To be pendantic: Nobody today uses LZ77. LZ77 is quite primitive and not very efficient. However, nearly everyone today uses an algorithm that is descended from LZ77, so "LZ77" is just a sort of shorthand for "any algorithm descended from LZ77". LZMA and Zip's deflate are both examples of LZ77 descendants.

(To be even more pedantic, all modern algorithms are descendants of LZSS, which was one of the first improvements on LZ77.)

Out of the ones you listed, only .Z and .bz2 are not LZ77-LZSS descendants.

.Z is an implementation of LZW, which is a descendant of LZ78, which is a significantly different (but still related) algorithm to LZ77. It never really caught on beyond a few implementations of LZW, though.

.bz2 is the only one completely unrelated to Ziv's work. It uses the Burrows-Wheeler transform, instead.

zmodem · on Jan 18, 2021

I've been trying to figure out where the first z comes from. At least I tend to think "z" is for compression because of ZIP, but it predates that.

.Z was used for compress(1), probably because pack(1) used .z, but where did that come from?

My best theory is that it's from Steve Zucker who wrote pack(1) at RAND. There were other versions of pack(1) too, but if his was the first, it seems possible that he choose the z extension for Zucker.

Does anyone have more info or other theories?

kevin_b_er · on Jan 18, 2021

I don't believe bzip2 is based on lz at all.

pfdietz · on Jan 18, 2021

It uses arithmetic coding, I believe.

EDIT: wikipedia says it did but changed to use Huffman encoding due to patents? But those patents have expired.

user-the-name · on Jan 18, 2021

It uses the Burrows-Wheeler transform and Huffman coding. It is one of the few lossless compressions algorithms that do not actually build on the work of Ziv.
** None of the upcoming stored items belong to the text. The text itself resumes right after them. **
/-- After a step of a request, the request found under its number still asks the same. -/
theorem RequestTurn.req_eq (h : RequestTurn f s t) (hg : t.lookupInflight f.id = some g) : g.req = f.req := by
  have hset {u : State} {f' : InFlight} (hid : f'.id = f.id) (hreq : f'.req = f.req)
      (hg : (u.setInflight f').lookupInflight f.id = some g) : g.req = f.req := by
    rw [State.lookupInflight_setInflight, if_pos hid.symm] at hg
    obtain ⟨_, -, rfl⟩ := Option.map_eq_some_iff.1 hg
    exact hreq
  cases h with
  | goes _ hid hreq => exact hset hid hreq hg
  | goesReleasing _ hid hreq => exact hset hid hreq hg
  | returns => rw [State.lookupInflight_finish, if_pos rfl] at hg; cases hg

/-- A step after which a request is no longer in flight has returned its result. -/
theorem RequestTurn.returns_of_lookup_none (h : RequestTurn f s t) (hin : (s.lookupInflight f.id).isSome)
    (hnone : t.lookupInflight f.id = none) : ∃ r, f.progress = .ending r ∧ t = s.finish f r := by
  have hset {u : State} {f' : InFlight} (he : RequestEffect f s u) (hid : f'.id = f.id) :
      (u.setInflight f').lookupInflight f.id ≠ none := by
    rw [State.lookupInflight_setInflight, if_pos hid.symm, he.lookupInflight, ← Option.isSome_iff_ne_none, Option.isSome_map]
    exact hin
  cases h with
  | goes he hid => exact absurd hnone (hset he hid)
  | goesReleasing he hid => exact absurd hnone (hset he hid)
  | returns hr => exact ⟨_, hr, rfl⟩

end

/-- Settles O44: soundness covers a result that is still to be returned, in the state after the step and before it. -/
theorem resultCoversTheRequest : Obligations.ResultCoversTheRequest := by
  intro s t f addr m perm hinv hin hstep
  have hturn : RequestTurn f s t := requestStep_turn ((advance_eq_requestStep hin).symm.trans hstep)
  refine ⟨fun hprogress => ?_, fun l hnone htrace => ?_⟩
  · obtain ⟨g, hg, hending⟩ := Option.map_eq_some_iff.1 hprogress
    have hok := (hinv.advance hstep).lookup_ok hg
    rw [InFlight.ok_eq, hending, hturn.req_eq hg] at hok
    exact hok
  · obtain ⟨r, hr, rfl⟩ := hturn.returns_of_lookup_none (Option.isSome_of_eq_some hin) hnone
    have hok := hinv.lookup_ok hin
    rw [State.finish_trace] at htrace
    cases htrace
    rw [InFlight.ok_eq, hr] at hok
    exact hok

/-! ## No sound state faults (R271) -/

/-- Every command answers a next state. -/
theorem exec_next (i : Instr) (s : State) : ∃ t, exec i s = .next t := by
  have hats (kind : AtsKind) (pid : BitVec 20) (pv dsv : Bool) (rid : BitVec 16) (dseg : BitVec 8) (payload : Word) :
      ∃ t, sendAts kind pid pv dsv rid dseg payload s = .next t := by
    unfold sendAts
    split <;> exact ⟨_, rfl⟩
  cases i with
  | iotinvalVma => exact ⟨_, rfl⟩
  | iotinvalGvma => dsimp only [exec, execIotinvalGvma]; split <;> exact ⟨_, rfl⟩
  | iofenceC =>
    dsimp only [exec, execIofenceC]
    split
    · split <;> exact ⟨_, rfl⟩
    · exact ⟨_, rfl⟩
  | iodirInvalDdt => exact ⟨_, rfl⟩
  | iodirInvalPdt => dsimp only [exec, execIodirInvalPdt]; split <;> exact ⟨_, rfl⟩
  | atsInval => exact hats ..
  | atsPrgr => exact hats ..

theorem commandStep_next (s : State) : ∃ t, commandStep s = .next t := by
  unfold commandStep
  split
  · split
    · exact ⟨_, rfl⟩
    · split
      · exact exec_next _ _
      · exact ⟨_, rfl⟩
  · exact ⟨_, rfl⟩

/-- The outcome of a move from `s`: a next state, or the refusal of the pending debug action (log entry 11). -/
def NextOrDebug (s : State) (o : Host.Outcome State Fault Refusal) : Prop :=
  (∃ t, o = .next t) ∨ (o = .refused .debugTranslation ∧ s.pending.debug = true)

theorem actionStep_nextOrDebug (s : State) : NextOrDebug s (actionStep s) := by
  unfold actionStep
  split
  · exact .inl ⟨_, rfl⟩
  · split
    · exact .inl ⟨_, rfl⟩
    · split
      · exact .inl ⟨_, rfl⟩
      · split
        · exact .inl ⟨_, rfl⟩
        · split
          · exact .inl ⟨_, rfl⟩
          · split
            · next hdebug => exact .inr ⟨rfl, hdebug⟩
            · exact .inl ⟨_, rfl⟩

theorem threadStep_nextOrDebug (s : State) : NextOrDebug s (threadStep s) := by
  unfold threadStep
  split
  · exact .inl (commandStep_next s)
  · exact actionStep_nextOrDebug s

/-- A step of a sound request meets a supported mode wherever it needs one. -/
theorem advance_next {s : State} (hinv : s.Inv) (id : Nat) : ∃ t, advance id s = .next t := by
  unfold advance
  split
  · next f hin =>
    obtain ⟨rfl, -⟩ := State.lookupInflight_some hin
    by_cases hend : ∃ r, f.progress = .ending r
    · obtain ⟨r, hr⟩ := hend
      exact ⟨s.finish f r, by rw [requestStep, hr]⟩
    · obtain ⟨t, hstep, -⟩ := requestStep_within (Option.isSome_of_eq_some hin) (hinv.lookup_ok hin) (not_exists.1 hend)
      exact ⟨t, hstep⟩
  · exact ⟨s, rfl⟩

theorem perform_nextOrDebug {s : State} (hinv : s.Inv) (m : Move) : NextOrDebug s (perform m s) := by
  cases m with
  | thread => exact threadStep_nextOrDebug s
  | advance id => exact .inl (advance_next hinv id)
  | latchCommand k => exact .inl ⟨_, rfl⟩
  | request devid pid iova kind => exact .inl ⟨_, rfl⟩
  | latch id k => exact .inl ⟨_, rfl⟩
  | software a => exact .inl ⟨_, rfl⟩
  | realize => exact .inl ⟨_, rfl⟩

/-- Settles O58: the schedule is no part of soundness, and no move from a sound state faults. -/
theorem soundStatesNeverFault : Obligations.SoundStatesNeverFault := by
  intro s hinv
  obtain ⟨m, rest, heq⟩ := step_eq_perform s
  have hrest : State.Inv { s with schedule := rest } := hinv
  rw [heq]
  exact perform_nextOrDebug hrest m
glandium · on Jan 18, 2021

You can also add zstandard to the list.

infocollector · on Jan 17, 2021

Well deserved. Just in case you were not aware of the variants of LZ[iv] for dictionary based (or sliding window based) lossless compression -> https://tinyurl.com/y3h76c4j

codetrotter · on Jan 18, 2021

Your URL but without the tinyurl redirect: https://ethw.org/w/images/thumb/6/6d/Compression_hierarchy.p...

kleiba · on Jan 18, 2021

Wouldn't it be cool if his name was actually Jacob Zip?